:: What you have to do ::
Return all lines of the data in which the string "ADDR" occurs.
───── The records
/-! ### Block ETH (class 4, 02 Table 2.5) -/

/-- `ETH.SEL.INDEX` [7:0] -/
def ethSelIndex : Fld := ⟨4, 0x0, 1, 0x4, 1, 0x4, 0, 8, .rw, 0x0, .any, false⟩
/-- `ETH.SEL.ERR` [31:31] -/
def ethSelErr : Fld := ⟨4, 0x0, 1, 0x4, 1, 0x4, 31, 1, .ro, 0x0, .any, false⟩
/-- `ETH.WAKE.PORT` [25:0] -/
def ethWake : Fld := ⟨4, 0x4, 1, 0x4, 1, 0x4, 0, 26, .w1c, 0x0, .any, false⟩
/-- `ETH.MODE.KIND` [3:0] -/
def ethModeKind : Fld := ⟨4, 0x100, 1, 0x4, 1, 0x4, 0, 4, .rws, 0x0, .range 0 7, false⟩
/-- `ETH.MODE.FEC` [5:4] -/
def ethModeFec : Fld := ⟨4, 0x100, 1, 0x4, 1, 0x4, 4, 2, .rws, 0x0, (.range 0 2), false⟩
/-- `ETH.MODE.MASTER` [6:6] -/
def ethModeMaster : Fld := ⟨4, 0x100, 1, 0x4, 1, 0x4, 6, 1, .rws, 0x0, .any, false⟩
/-- `ETH.MODE.USXRATE` [9:8] -/
def ethModeUsxrate : Fld := ⟨4, 0x100, 1, 0x4, 1, 0x4, 8, 2, .rws, 0x0, .any, false⟩
/-- `ETH.MAXLEN.LEN` [13:0] -/
def ethMaxlen : Fld := ⟨4, 0x104, 1, 0x4, 1, 0x4, 0, 14, .rws, 0x5f2, (.range 64 9216), false⟩
/-- `ETH.MAC_LO.ADDR` [31:0] -/
def ethMacLo : Fld := ⟨4, 0x108, 1, 0x4, 1, 0x4, 0, 32, .rw, 0x0, .any, false⟩
/-- `ETH.MAC_HI.ADDR` [15:0] -/
def ethMacHi : Fld := ⟨4, 0x10c, 1, 0x4, 1, 0x4, 0, 16, .rw, 0x0, .any, false⟩
/-- `ETH.LINK.UP` [0:0] -/
def ethLinkUp : Fld := ⟨4, 0x110, 1, 0x4, 1, 0x4, 0, 1, .ro, 0x0, .any, false⟩
/-- `ETH.LINK.RATE` [3:1] -/
def ethLinkRate : Fld := ⟨4, 0x110, 1, 0x4, 1, 0x4, 1, 3, .ro, 0x0, .any, false⟩
/-- `ETH.LINK.SQI` [10:8] -/
def ethLinkSqi : Fld := ⟨4, 0x110, 1, 0x4, 1, 0x4, 8, 3, .ro, 0x0, .any, false⟩
/-- `ETH.LINK.LPI` [16:16] -/
def ethLinkLpi : Fld := ⟨4, 0x110, 1, 0x4, 1, 0x4, 16, 1, .ro, 0x0, .any, false⟩
/-- `ETH.LINK.ASLEEP` [17:17] -/
def ethLinkAsleep : Fld := ⟨4, 0x110, 1, 0x4, 1, 0x4, 17, 1, .ro, 0x0, .any, false⟩
/-- `ETH.RXR_A.VID` [11:0] -/
def ethRxrAVid : Fld := ⟨4, 0x200, 16, 0x10, 1, 0x4, 0, 12, .rws, 0x0, .any, false⟩
/-- `ETH.RXR_A.VIDMASK` [23:12] -/
def ethRxrAVidmask : Fld := ⟨4, 0x200, 16, 0x10, 1, 0x4, 12, 12, .rws, 0x0, .any, false⟩
/-- `ETH.RXR_A.TAG` [25:24] -/
def ethRxrATag : Fld := ⟨4, 0x200, 16, 0x10, 1, 0x4, 24, 2, .rws, 0x0, (.range 0 2), false⟩
/-- `ETH.RXR_A.EN` [31:31] -/
def ethRxrAEn : Fld := ⟨4, 0x200, 16, 0x10, 1, 0x4, 31, 1, .rws, 0x0, .any, false⟩
/-- `ETH.RXR_B.ETYPE` [15:0] -/
def ethRxrBEtype : Fld := ⟨4, 0x204, 16, 0x10, 1, 0x4, 0, 16, .rws, 0x0, .any, false⟩
/-- `ETH.RXR_B.ETMASK` [31:16] -/
def ethRxrBEtmask : Fld := ⟨4, 0x204, 16, 0x10, 1, 0x4, 16, 16, .rws, 0x0, .any, false⟩
/-- `ETH.RXR_C.PCPSET` [7:0] -/
def ethRxrCPcpset : Fld := ⟨4, 0x208, 16, 0x10, 1, 0x4, 0, 8, .rws, 0xff, .any, false⟩
/-- `ETH.RXR_C.CLASS` [10:8] -/
def ethRxrCClass : Fld := ⟨4, 0x208, 16, 0x10, 1, 0x4, 8, 3, .rws, 0x0, .any, false⟩
/-- `ETH.RXC_A.ACTION` [1:0] -/
def ethRxcAAction : Fld := ⟨4, 0x300, 8, 0x8, 1, 0x4, 0, 2, .rws, 0x0, (.range 0 2), false⟩
/-- `ETH.RXC_A.POOL` [3:2] -/
def ethRxcAPool : Fld := ⟨4, 0x300, 8, 0x8, 1, 0x4, 2, 2, .rws, 0x0, .any, false⟩
/-- `ETH.RXC_A.TCSRC` [4:4] -/
def ethRxcATcsrc : Fld := ⟨4, 0x300, 8, 0x8, 1, 0x4, 4, 1, .rws, 0x0, .any, false⟩
/-- `ETH.RXC_A.TC` [7:5] -/
def ethRxcATc : Fld := ⟨4, 0x300, 8, 0x8, 1, 0x4, 5, 3, .rws, 0x0, .any, false⟩
/-- `ETH.RXC_B.COUNT` [31:0] -/
def ethRxcB : Fld := ⟨4, 0x304, 8, 0x8, 1, 0x4, 0, 32, .rc, 0x0, .any, true⟩
/-- `ETH.RXDEF.DEF_PCP` [2:0] -/
def ethRxdef : Fld := ⟨4, 0x380, 1, 0x4, 1, 0x4, 0, 3, .rws, 0x0, .any, false⟩
/-- `ETH.PCP2TC.MAP` [23:0] -/
def ethPcp2tc : Fld := ⟨4, 0x384, 1, 0x4, 1, 0x4, 0, 24, .rws, 0xfac688, .any, false⟩
/-- `ETH.PAUSE_A.TXEN` [0:0] -/
def ethPauseATxen : Fld := ⟨4, 0x390, 1, 0x4, 1, 0x4, 0, 1, .rws, 0x0, .any, false⟩
/-- `ETH.PAUSE_A.RXEN` [1:1] -/
def ethPauseARxen : Fld := ⟨4, 0x390, 1, 0x4, 1, 0x4, 1, 1, .rws, 0x0, .any, false⟩
/-- `ETH.PAUSE_A.QUANTA` [31:16] -/
def ethPauseAQuanta : Fld := ⟨4, 0x390, 1, 0x4, 1, 0x4, 16, 16, .rws, 0xffff, .any, false⟩
/-- `ETH.PAUSE_B.HIGH` [15:0] -/
def ethPauseBHigh : Fld := ⟨4, 0x394, 1, 0x4, 1, 0x4, 0, 16, .rws, 0x400, .any, false⟩
/-- `ETH.PAUSE_B.LOW` [31:16] -/
def ethPauseBLow : Fld := ⟨4, 0x394, 1, 0x4, 1, 0x4, 16, 16, .rws, 0x200, .any, false⟩
/-- `ETH.PAUSE_C.REFRESH` [15:0] -/
def ethPauseCRefresh : Fld := ⟨4, 0x398, 1, 0x4, 1, 0x4, 0, 16, .rws, 0x3e8, (.range 1 65535), false⟩
/-- `ETH.PAUSE_C.LIMIT` [31:16] -/
def ethPauseCLimit : Fld := ⟨4, 0x398, 1, 0x4, 1, 0x4, 16, 16, .rws, 0x1388, (.range 0 10000), false⟩
/-- `ETH.PAUSE_D.ERR` [0:0] -/
def ethPauseDErr : Fld := ⟨4, 0x39c, 1, 0x4, 1, 0x4, 0, 1, .ro, 0x0, .any, false⟩
/-- `ETH.PAUSE_D.XOFF` [1:1] -/
def ethPauseDXoff : Fld := ⟨4, 0x39c, 1, 0x4, 1, 0x4, 1, 1, .ro, 0x0, .any, false⟩
/-- `ETH.PAUSE_D.PAUSED` [2:2] -/
def ethPauseDPaused : Fld := ⟨4, 0x39c, 1, 0x4, 1, 0x4, 2, 1, .ro, 0x0, .any, false⟩
/-- `ETH.LPI.EN` [0:0] -/
def ethLpiEn : Fld := ⟨4, 0x3a0, 1, 0x4, 1, 0x4, 0, 1, .rws, 0x0, .any, false⟩
/-- `ETH.LPI.IDLE` [31:16] -/
def ethLpiIdle : Fld := ⟨4, 0x3a0, 1, 0x4, 1, 0x4, 16, 16, .rws, 0x64, (.range 1 65535), false⟩
/-- `ETH.STEP_A.EN` [0:0] -/
def ethStepAEn : Fld := ⟨4, 0x3b0, 1, 0x4, 1, 0x4, 0, 1, .rws, 0x0, .any, false⟩
/-- `ETH.STEP_A.LO` [15:8] -/
def ethStepALo : Fld := ⟨4, 0x3b0, 1, 0x4, 1, 0x4, 8, 8, .rws, 0x32, (.range 1 100), false⟩
/-- `ETH.STEP_A.DWELL` [23:16] -/
def ethStepADwell : Fld := ⟨4, 0x3b0, 1, 0x4, 1, 0x4, 16, 8, .rws, 0x64, (.range 1 255), false⟩
/-- `ETH.STEP_A.DLY` [31:24] -/
def ethStepADly : Fld := ⟨4, 0x3b0, 1, 0x4, 1, 0x4, 24, 8, .rws, 0x14, (.range 10 255), false⟩
/-- `ETH.STEP_B.UP` [15:0] -/
def ethStepB : Fld := ⟨4, 0x3b4, 1, 0x4, 1, 0x4, 0, 16, .rws, 0x100, (.range 1 65535), false⟩
/-- `ETH.STEP_C.RATE` [0:0] -/
def ethStepCRate : Fld := ⟨4, 0x3b8, 1, 0x4, 1, 0x4, 0, 1, .ro, 0x1, .any, false⟩
/-- `ETH.STEP_C.STATE` [3:1] -/
def ethStepCState : Fld := ⟨4, 0x3b8, 1, 0x4, 1, 0x4, 1, 3, .ro, 0x0, .any, false⟩
/-- `ETH.STEP_C.GAP_MAX` [31:16] -/
def ethStepCGapMax : Fld := ⟨4, 0x3b8, 1, 0x4, 1, 0x4, 16, 16, .rc, 0x0, .any, false⟩
/-- `ETH.PLCA_A.EN` [0:0] -/
def ethPlcaAEn : Fld := ⟨4, 0x3c0, 1, 0x4, 1, 0x4, 0, 1, .rws, 0x0, .any, false⟩
/-- `ETH.PLCA_A.ID` [15:8] -/
def ethPlcaAId : Fld := ⟨4, 0x3c0, 1, 0x4, 1, 0x4, 8, 8, .rws, 0x0, (.range 0 254), false⟩
/-- `ETH.PLCA_A.NCNT` [23:16] -/
def ethPlcaANcnt : Fld := ⟨4, 0x3c0, 1, 0x4, 1, 0x4, 16, 8, .rws, 0x8, (.range 1 255), false⟩
/-- `ETH.PLCA_B.TO` [7:0] -/
def ethPlcaBTo : Fld := ⟨4, 0x3c4, 1, 0x4, 1, 0x4, 0, 8, .rws, 0x20, .any, false⟩
/-- `ETH.PLCA_B.BURST_CNT` [15:8] -/
def ethPlcaBBurstCnt : Fld := ⟨4, 0x3c4, 1, 0x4, 1, 0x4, 8, 8, .rws, 0x0, .any, false⟩
/-- `ETH.PLCA_B.BURST_TMR` [23:16] -/
def ethPlcaBBurstTmr : Fld := ⟨4, 0x3c4, 1, 0x4, 1, 0x4, 16, 8, .rws, 0x80, .any, false⟩
/-- `ETH.PLCA_C.PST` [0:0] -/
def ethPlcaC : Fld := ⟨4, 0x3c8, 1, 0x4, 1, 0x4, 0, 1, .ro, 0x0, .any, false⟩
/-- `ETH.TC10.SLEEP` [0:0] -/
def ethTc10Sleep : Fld := ⟨4, 0x3d0, 1, 0x4, 1, 0x4, 0, 1, .wo, 0x0, .any, false⟩
/-- `ETH.TC10.WUP` [1:1] -/
def ethTc10Wup : Fld := ⟨4, 0x3d0, 1, 0x4, 1, 0x4, 1, 1, .wo, 0x0, .any, false⟩
/-- `ETH.TC10.ACCEPT` [2:2] -/
def ethTc10Accept : Fld := ⟨4, 0x3d0, 1, 0x4, 1, 0x4, 2, 1, .rws, 0x1, .any, false⟩
/-- `ETH.TC10.WAKE_EN` [3:3] -/
def ethTc10WakeEn : Fld := ⟨4, 0x3d0, 1, 0x4, 1, 0x4, 3, 1, .rws, 0x1, .any, false⟩
/-- `ETH.TC10_FWD.PORTS` [25:0] -/
def ethTc10Fwd : Fld := ⟨4, 0x3d4, 1, 0x4, 1, 0x4, 0, 26, .rws, 0x0, .any, false⟩
/-- `ETH.TS.TB` [2:0] -/
def ethTs : Fld := ⟨4, 0x3e0, 1, 0x4, 1, 0x4, 0, 3, .rws, 0x0, .any, false⟩
/-- `ETH.LAT.LAT_RX` [15:0] -/
def ethLatLatRx : Fld := ⟨4, 0x3e4, 1, 0x4, 1, 0x4, 0, 16, .rws, 0x0, .any, false⟩
/-- `ETH.LAT.LAT_TX` [31:16] -/
def ethLatLatTx : Fld := ⟨4, 0x3e4, 1, 0x4, 1, 0x4, 16, 16, .rws, 0x0, .any, false⟩
/-- `ETH.TSQ.QB` [5:0] -/
def ethTsqQb : Fld := ⟨4, 0x3f0, 1, 0x4, 1, 0x4, 0, 6, .rws, 0x0, .any, false⟩
/-- `ETH.TSQ.EN` [6:6] -/
def ethTsqEn : Fld := ⟨4, 0x3f0, 1, 0x4, 1, 0x4, 6, 1, .rws, 0x0, .any, false⟩
/-- `ETH.TXID.NEXT` [15:0] -/
def ethTxid : Fld := ⟨4, 0x3f4, 1, 0x4, 1, 0x4, 0, 16, .ro, 0x0, .any, true⟩
/-- `ETH.CNT_RX_OK.COUNT` [31:0] -/
def ethCntRxOk : Fld := ⟨4, 0x400, 1, 0x4, 1, 0x4, 0, 32, .rc, 0x0, .any, true⟩
/-- `ETH.CNT_RX_BYTES_LO.COUNT` [31:0] -/
def ethCntRxBytesLo : Fld := ⟨4, 0x404, 1, 0x4, 1, 0x4, 0, 32, .rc, 0x0, .any, true⟩
/-- `ETH.CNT_RX_BYTES_HI.COUNT` [31:0] -/
def ethCntRxBytesHi : Fld := ⟨4, 0x408, 1, 0x4, 1, 0x4, 0, 32, .rc, 0x0, .any, true⟩
/-- `ETH.CNT_TX_OK.COUNT` [31:0] -/
def ethCntTxOk : Fld := ⟨4, 0x40c, 1, 0x4, 1, 0x4, 0, 32, .rc, 0x0, .any, true⟩
/-- `ETH.CNT_TX_BYTES_LO.COUNT` [31:0] -/
def ethCntTxBytesLo : Fld := ⟨4, 0x410, 1, 0x4, 1, 0x4, 0, 32, .rc, 0x0, .any, true⟩
/-- `ETH.CNT_TX_BYTES_HI.COUNT` [31:0] -/
def ethCntTxBytesHi : Fld := ⟨4, 0x414, 1, 0x4, 1, 0x4, 0, 32, .rc, 0x0, .any, true⟩
/-- `ETH.CNT_RUNT.COUNT` [31:0] -/
def ethCntRunt : Fld := ⟨4, 0x418, 1, 0x4, 1, 0x4, 0, 32, .rc, 0x0, .any, false⟩
/-- `ETH.CNT_OVERSIZE.COUNT` [31:0] -/
def ethCntOversize : Fld := ⟨4, 0x41c, 1, 0x4, 1, 0x4, 0, 32, .rc, 0x0, .any, false⟩
/-- `ETH.CNT_FCS_ERR.COUNT` [31:0] -/
def ethCntFcsErr : Fld := ⟨4, 0x420, 1, 0x4, 1, 0x4, 0, 32, .rc, 0x0, .any, false⟩
/-- `ETH.CNT_RX_DROP_POOL.COUNT` [31:0] -/
def ethCntRxDropPool : Fld := ⟨4, 0x424, 1, 0x4, 1, 0x4, 0, 32, .rc, 0x0, .any, false⟩
/-- `ETH.CNT_RX_DROP_CLASS.COUNT` [31:0] -/
def ethCntRxDropClass : Fld := ⟨4, 0x428, 1, 0x4, 1, 0x4, 0, 32, .rc, 0x0, .any, false⟩
/-- `ETH.CNT_RX_STOMPED.COUNT` [31:0] -/
def ethCntRxStomped : Fld := ⟨4, 0x42c, 1, 0x4, 1, 0x4, 0, 32, .rc, 0x0, .any, false⟩
/-- `ETH.CNT_TX_STOMPED.COUNT` [31:0] -/
def ethCntTxStomped : Fld := ⟨4, 0x430, 1, 0x4, 1, 0x4, 0, 32, .rc, 0x0, .any, false⟩
/-- `ETH.CNT_TX_OVERSIZE.COUNT` [31:0] -/
def ethCntTxOversize : Fld := ⟨4, 0x434, 1, 0x4, 1, 0x4, 0, 32, .rc, 0x0, .any, false⟩
/-- `ETH.CNT_TX_DROP_LINK.COUNT` [31:0] -/
def ethCntTxDropLink : Fld := ⟨4, 0x438, 1, 0x4, 1, 0x4, 0, 32, .rc, 0x0, .any, false⟩
/-- `ETH.CNT_TX_DROP_SLEEP.COUNT` [31:0] -/
def ethCntTxDropSleep : Fld := ⟨4, 0x43c, 1, 0x4, 1, 0x4, 0, 32, .rc, 0x0, .any, false⟩
/-- `ETH.CNT_PAUSE_RX.COUNT` [31:0] -/
def ethCntPauseRx : Fld := ⟨4, 0x440, 1, 0x4, 1, 0x4, 0, 32, .rc, 0x0, .any, false⟩
/-- `ETH.CNT_PAUSE_TX.COUNT` [31:0] -/
def ethCntPauseTx : Fld := ⟨4, 0x444, 1, 0x4, 1, 0x4, 0, 32, .rc, 0x0, .any, false⟩
/-- `ETH.CNT_PAUSE_IGNORED.COUNT` [31:0] -/
def ethCntPauseIgnored : Fld := ⟨4, 0x448, 1, 0x4, 1, 0x4, 0, 32, .rc, 0x0, .any, false⟩
/-- `ETH.CNT_TS_OVF.COUNT` [31:0] -/
def ethCntTsOvf : Fld := ⟨4, 0x44c, 1, 0x4, 1, 0x4, 0, 32, .rc, 0x0, .any, false⟩
/-- `ETH.CNT_LPI_ENTRIES.COUNT` [31:0] -/
def ethCntLpiEntries : Fld := ⟨4, 0x450, 1, 0x4, 1, 0x4, 0, 32, .rc, 0x0, .any, false⟩
/-- `ETH.CNT_STEP_OK.COUNT` [31:0] -/
def ethCntStepOk : Fld := ⟨4, 0x454, 1, 0x4, 1, 0x4, 0, 32, .rc, 0x0, .any, false⟩
/-- `ETH.CNT_STEP_FAIL.COUNT` [31:0] -/
def ethCntStepFail : Fld := ⟨4, 0x458, 1, 0x4, 1, 0x4, 0, 32, .rc, 0x0, .any, false⟩
/-- `ETH.CNT_PLCA_CONFLICT.COUNT` [31:0] -/
def ethCntPlcaConflict : Fld := ⟨4, 0x45c, 1, 0x4, 1, 0x4, 0, 32, .rc, 0x0, .any, false⟩
/-- `ETH.CNT_LINK_DOWN.COUNT` [31:0] -/
def ethCntLinkDown : Fld := ⟨4, 0x460, 1, 0x4, 1, 0x4, 0, 32, .rc, 0x0, .any, false⟩
/-- `ETH.CNT_CTL_OTHER.COUNT` [31:0] -/
def ethCntCtlOther : Fld := ⟨4, 0x464, 1, 0x4, 1, 0x4, 0, 32, .rc, 0x0, .any, false⟩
──────────
:: Task result ::
/-- `ETH.MAC_LO.ADDR` [31:0] -/
/-- `ETH.MAC_HI.ADDR` [15:0] -/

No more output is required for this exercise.